• _TASK INSTRUCTIONS_: Below are lines of data; restate word for word those running from the line containing "deliveryStatus := d, discoveryStatus" to the line containing "y st : Byte)", inclusive, and no others.
------ INFORMATION PROVIDED ------
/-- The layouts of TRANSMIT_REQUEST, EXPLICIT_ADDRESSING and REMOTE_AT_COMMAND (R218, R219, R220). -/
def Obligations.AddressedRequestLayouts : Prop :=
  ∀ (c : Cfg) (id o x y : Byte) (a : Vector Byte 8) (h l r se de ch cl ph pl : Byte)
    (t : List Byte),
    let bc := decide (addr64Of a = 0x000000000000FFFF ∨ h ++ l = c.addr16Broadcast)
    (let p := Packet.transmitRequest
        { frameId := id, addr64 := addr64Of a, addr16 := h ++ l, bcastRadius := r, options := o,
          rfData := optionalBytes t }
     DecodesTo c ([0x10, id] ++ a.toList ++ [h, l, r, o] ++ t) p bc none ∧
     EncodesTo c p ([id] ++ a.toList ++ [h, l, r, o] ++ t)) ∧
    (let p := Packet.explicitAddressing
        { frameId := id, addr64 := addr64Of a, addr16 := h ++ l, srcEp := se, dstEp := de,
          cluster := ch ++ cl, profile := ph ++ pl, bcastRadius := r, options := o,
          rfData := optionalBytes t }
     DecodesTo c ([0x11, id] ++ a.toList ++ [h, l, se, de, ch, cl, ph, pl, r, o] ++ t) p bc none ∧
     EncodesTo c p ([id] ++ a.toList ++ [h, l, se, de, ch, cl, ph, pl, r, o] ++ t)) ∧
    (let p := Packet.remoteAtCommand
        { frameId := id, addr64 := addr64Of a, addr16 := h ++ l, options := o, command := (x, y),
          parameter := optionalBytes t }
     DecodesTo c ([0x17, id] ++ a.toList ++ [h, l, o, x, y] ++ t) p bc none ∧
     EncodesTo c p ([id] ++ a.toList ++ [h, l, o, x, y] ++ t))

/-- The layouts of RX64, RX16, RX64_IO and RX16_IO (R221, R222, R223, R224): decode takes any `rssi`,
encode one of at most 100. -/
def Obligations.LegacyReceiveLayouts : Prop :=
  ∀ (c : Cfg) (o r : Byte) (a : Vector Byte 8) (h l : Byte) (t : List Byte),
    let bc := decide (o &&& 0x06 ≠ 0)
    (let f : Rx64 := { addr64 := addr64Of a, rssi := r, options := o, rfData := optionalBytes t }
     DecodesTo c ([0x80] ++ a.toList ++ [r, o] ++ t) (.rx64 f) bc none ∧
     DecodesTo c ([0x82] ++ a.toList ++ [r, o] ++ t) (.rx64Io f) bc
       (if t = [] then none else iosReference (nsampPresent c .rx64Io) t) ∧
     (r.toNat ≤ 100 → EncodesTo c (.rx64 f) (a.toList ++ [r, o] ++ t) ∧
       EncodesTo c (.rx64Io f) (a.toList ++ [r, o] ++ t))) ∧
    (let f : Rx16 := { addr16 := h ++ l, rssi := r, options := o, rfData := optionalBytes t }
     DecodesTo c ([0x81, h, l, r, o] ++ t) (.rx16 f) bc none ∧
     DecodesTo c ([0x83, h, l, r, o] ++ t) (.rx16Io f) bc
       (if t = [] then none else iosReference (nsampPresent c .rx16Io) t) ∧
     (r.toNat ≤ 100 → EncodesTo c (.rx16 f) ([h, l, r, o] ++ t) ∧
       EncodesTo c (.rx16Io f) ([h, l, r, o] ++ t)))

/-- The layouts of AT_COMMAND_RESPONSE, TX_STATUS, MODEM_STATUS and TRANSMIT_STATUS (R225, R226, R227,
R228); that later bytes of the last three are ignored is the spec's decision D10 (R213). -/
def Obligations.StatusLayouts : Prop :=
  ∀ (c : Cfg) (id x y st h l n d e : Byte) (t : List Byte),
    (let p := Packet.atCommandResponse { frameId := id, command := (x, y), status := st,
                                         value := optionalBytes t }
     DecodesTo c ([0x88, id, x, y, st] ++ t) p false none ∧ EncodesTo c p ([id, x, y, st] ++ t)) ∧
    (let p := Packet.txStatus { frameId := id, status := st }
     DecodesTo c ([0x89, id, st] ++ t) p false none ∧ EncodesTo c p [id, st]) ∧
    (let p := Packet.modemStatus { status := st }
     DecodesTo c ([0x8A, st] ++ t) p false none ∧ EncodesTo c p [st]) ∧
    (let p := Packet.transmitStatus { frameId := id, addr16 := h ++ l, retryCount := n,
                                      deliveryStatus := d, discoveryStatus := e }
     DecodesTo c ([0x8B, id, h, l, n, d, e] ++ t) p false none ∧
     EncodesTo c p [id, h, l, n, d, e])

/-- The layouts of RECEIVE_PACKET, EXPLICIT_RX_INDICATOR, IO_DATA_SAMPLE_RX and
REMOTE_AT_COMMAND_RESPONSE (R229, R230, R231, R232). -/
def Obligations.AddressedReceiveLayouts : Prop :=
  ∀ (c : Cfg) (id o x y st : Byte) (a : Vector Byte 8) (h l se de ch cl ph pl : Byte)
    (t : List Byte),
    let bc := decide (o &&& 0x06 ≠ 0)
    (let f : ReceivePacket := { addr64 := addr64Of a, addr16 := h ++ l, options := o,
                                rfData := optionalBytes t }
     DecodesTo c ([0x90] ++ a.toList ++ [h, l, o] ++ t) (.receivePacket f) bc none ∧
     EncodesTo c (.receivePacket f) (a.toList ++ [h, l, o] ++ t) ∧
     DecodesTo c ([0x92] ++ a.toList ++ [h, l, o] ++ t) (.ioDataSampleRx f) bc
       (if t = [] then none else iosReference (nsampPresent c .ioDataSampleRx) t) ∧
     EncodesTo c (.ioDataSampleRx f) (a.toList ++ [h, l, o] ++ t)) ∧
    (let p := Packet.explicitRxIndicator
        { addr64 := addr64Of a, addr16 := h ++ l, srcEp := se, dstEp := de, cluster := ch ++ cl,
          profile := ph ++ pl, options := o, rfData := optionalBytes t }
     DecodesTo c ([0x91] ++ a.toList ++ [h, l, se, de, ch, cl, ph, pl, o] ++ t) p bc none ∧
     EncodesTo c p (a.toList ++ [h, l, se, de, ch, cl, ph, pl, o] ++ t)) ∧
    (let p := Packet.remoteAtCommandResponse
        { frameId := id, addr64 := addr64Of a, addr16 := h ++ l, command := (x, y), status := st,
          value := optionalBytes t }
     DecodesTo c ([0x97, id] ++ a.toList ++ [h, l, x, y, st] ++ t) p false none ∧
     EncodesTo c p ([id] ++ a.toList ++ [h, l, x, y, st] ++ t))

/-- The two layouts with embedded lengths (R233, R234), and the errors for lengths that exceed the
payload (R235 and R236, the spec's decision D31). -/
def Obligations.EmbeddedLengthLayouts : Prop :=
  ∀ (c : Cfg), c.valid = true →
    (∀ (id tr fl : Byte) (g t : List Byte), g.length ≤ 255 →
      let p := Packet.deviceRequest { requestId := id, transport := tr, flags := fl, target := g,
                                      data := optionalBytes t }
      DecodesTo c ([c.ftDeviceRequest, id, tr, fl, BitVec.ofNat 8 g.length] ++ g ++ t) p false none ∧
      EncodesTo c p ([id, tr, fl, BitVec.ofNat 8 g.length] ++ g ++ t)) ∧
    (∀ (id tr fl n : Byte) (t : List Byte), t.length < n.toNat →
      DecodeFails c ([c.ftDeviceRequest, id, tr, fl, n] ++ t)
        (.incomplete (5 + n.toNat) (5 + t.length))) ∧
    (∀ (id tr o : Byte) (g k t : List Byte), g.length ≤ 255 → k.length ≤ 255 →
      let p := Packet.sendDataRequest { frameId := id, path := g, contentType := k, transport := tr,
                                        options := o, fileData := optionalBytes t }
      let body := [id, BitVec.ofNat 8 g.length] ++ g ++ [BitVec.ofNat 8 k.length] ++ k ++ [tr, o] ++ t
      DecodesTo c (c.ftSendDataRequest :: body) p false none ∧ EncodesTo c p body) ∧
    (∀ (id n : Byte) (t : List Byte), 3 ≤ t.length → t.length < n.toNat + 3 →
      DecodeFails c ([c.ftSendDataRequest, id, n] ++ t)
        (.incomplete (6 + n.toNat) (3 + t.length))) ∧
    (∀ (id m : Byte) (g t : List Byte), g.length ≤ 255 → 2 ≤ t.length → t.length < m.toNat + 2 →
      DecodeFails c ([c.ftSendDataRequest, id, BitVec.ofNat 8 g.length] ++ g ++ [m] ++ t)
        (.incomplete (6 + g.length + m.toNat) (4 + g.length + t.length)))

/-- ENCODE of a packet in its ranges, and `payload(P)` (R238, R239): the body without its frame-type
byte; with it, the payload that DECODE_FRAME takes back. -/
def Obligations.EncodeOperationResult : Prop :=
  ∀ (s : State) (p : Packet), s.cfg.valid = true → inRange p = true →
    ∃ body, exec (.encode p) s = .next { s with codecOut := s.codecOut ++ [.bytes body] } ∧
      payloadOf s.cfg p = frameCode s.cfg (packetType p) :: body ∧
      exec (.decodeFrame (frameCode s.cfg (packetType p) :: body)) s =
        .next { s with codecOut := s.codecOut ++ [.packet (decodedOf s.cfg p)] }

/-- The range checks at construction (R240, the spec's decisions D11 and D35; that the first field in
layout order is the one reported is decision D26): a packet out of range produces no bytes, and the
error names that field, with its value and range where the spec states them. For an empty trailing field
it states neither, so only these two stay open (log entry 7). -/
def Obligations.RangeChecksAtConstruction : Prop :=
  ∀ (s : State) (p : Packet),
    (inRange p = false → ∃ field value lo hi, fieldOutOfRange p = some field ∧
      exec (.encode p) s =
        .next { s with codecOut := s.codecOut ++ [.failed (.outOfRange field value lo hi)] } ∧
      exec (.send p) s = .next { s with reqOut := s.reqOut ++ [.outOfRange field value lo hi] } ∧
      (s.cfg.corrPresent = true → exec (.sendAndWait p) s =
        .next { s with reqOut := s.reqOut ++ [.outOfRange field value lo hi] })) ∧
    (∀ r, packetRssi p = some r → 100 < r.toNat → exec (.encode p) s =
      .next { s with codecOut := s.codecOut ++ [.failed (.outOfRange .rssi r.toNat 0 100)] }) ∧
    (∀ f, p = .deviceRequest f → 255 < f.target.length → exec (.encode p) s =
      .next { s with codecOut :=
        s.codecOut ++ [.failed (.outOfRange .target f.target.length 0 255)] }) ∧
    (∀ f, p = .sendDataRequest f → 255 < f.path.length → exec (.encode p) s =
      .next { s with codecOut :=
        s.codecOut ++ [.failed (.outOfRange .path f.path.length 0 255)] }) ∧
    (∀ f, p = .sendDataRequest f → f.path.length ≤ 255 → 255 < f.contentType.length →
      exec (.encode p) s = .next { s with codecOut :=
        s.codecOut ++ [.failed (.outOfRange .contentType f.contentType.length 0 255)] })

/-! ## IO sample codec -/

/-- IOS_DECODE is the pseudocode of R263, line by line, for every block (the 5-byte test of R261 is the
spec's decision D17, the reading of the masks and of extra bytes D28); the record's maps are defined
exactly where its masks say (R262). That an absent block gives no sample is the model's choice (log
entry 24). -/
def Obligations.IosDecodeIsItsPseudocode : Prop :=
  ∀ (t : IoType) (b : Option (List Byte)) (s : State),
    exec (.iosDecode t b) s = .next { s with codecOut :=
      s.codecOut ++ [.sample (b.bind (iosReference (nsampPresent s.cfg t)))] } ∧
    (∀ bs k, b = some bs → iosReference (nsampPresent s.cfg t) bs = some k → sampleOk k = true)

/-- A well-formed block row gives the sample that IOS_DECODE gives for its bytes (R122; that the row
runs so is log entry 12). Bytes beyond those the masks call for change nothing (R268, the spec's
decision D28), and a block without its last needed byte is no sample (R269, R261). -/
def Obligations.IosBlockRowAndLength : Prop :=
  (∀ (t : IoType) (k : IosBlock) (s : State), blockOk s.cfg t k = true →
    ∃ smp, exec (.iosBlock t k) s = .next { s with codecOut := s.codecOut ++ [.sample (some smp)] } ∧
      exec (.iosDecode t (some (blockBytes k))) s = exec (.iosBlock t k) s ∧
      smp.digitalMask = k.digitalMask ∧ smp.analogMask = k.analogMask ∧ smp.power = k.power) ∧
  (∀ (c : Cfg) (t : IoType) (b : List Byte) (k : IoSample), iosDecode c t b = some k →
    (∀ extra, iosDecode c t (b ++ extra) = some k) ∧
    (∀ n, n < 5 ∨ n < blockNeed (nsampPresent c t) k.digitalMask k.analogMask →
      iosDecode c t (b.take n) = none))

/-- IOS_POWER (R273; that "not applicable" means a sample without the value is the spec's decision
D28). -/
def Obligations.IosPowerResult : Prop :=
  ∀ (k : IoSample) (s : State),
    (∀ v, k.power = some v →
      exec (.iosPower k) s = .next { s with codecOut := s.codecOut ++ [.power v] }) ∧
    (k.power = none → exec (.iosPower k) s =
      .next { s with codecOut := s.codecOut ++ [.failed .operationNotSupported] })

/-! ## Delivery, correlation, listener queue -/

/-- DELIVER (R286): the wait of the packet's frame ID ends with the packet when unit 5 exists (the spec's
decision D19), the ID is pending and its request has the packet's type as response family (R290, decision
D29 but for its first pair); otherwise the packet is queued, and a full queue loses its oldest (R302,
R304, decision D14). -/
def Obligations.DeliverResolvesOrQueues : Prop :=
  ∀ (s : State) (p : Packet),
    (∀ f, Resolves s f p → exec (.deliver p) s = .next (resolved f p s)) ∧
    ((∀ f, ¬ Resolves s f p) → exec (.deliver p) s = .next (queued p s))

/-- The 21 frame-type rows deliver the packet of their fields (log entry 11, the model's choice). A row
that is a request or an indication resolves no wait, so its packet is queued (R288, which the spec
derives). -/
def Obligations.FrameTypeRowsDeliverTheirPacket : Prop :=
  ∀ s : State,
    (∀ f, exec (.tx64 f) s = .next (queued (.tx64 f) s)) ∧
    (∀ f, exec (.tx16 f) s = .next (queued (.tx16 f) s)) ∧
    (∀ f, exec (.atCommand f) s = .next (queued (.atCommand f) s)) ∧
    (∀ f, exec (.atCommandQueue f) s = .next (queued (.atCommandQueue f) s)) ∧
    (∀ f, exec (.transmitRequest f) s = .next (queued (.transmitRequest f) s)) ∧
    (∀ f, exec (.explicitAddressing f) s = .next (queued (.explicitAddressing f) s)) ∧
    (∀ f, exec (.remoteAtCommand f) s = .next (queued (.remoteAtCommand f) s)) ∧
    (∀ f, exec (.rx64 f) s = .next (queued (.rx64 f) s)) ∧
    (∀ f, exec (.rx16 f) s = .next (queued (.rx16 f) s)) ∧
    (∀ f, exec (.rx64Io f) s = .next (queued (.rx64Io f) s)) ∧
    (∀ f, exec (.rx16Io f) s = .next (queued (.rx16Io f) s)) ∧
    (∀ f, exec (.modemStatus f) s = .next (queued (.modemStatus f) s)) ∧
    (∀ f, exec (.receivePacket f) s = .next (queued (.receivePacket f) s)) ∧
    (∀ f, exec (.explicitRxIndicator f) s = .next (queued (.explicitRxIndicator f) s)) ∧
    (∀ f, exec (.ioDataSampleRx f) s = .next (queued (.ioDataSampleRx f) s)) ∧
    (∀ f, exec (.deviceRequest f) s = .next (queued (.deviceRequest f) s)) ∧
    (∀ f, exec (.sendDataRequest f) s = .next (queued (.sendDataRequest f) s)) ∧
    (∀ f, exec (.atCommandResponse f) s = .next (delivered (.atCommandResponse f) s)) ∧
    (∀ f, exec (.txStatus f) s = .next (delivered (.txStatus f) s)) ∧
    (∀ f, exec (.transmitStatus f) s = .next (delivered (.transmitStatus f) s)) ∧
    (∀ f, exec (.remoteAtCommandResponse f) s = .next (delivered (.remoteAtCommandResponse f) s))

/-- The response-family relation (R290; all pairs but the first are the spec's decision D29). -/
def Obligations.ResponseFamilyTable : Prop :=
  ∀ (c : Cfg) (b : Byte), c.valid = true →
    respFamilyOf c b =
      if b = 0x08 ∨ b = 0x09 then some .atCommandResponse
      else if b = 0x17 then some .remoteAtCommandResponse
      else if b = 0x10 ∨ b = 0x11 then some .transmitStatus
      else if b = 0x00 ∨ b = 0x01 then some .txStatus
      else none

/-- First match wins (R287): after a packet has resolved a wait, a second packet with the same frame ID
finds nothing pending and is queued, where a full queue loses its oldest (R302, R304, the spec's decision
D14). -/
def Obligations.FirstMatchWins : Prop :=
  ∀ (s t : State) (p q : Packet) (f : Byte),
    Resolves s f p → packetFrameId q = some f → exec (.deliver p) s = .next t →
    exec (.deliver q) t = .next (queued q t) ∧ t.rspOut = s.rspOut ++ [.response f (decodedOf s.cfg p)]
------
• _RESULT_:
                                      deliveryStatus := d, discoveryStatus := e }
     DecodesTo c ([0x8B, id, h, l, n, d, e] ++ t) p false none ∧
     EncodesTo c p [id, h, l, n, d, e])

/-- The layouts of RECEIVE_PACKET, EXPLICIT_RX_INDICATOR, IO_DATA_SAMPLE_RX and
REMOTE_AT_COMMAND_RESPONSE (R229, R230, R231, R232). -/
def Obligations.AddressedReceiveLayouts : Prop :=
  ∀ (c : Cfg) (id o x y st : Byte) (a : Vector Byte 8) (h l se de ch cl ph pl : Byte)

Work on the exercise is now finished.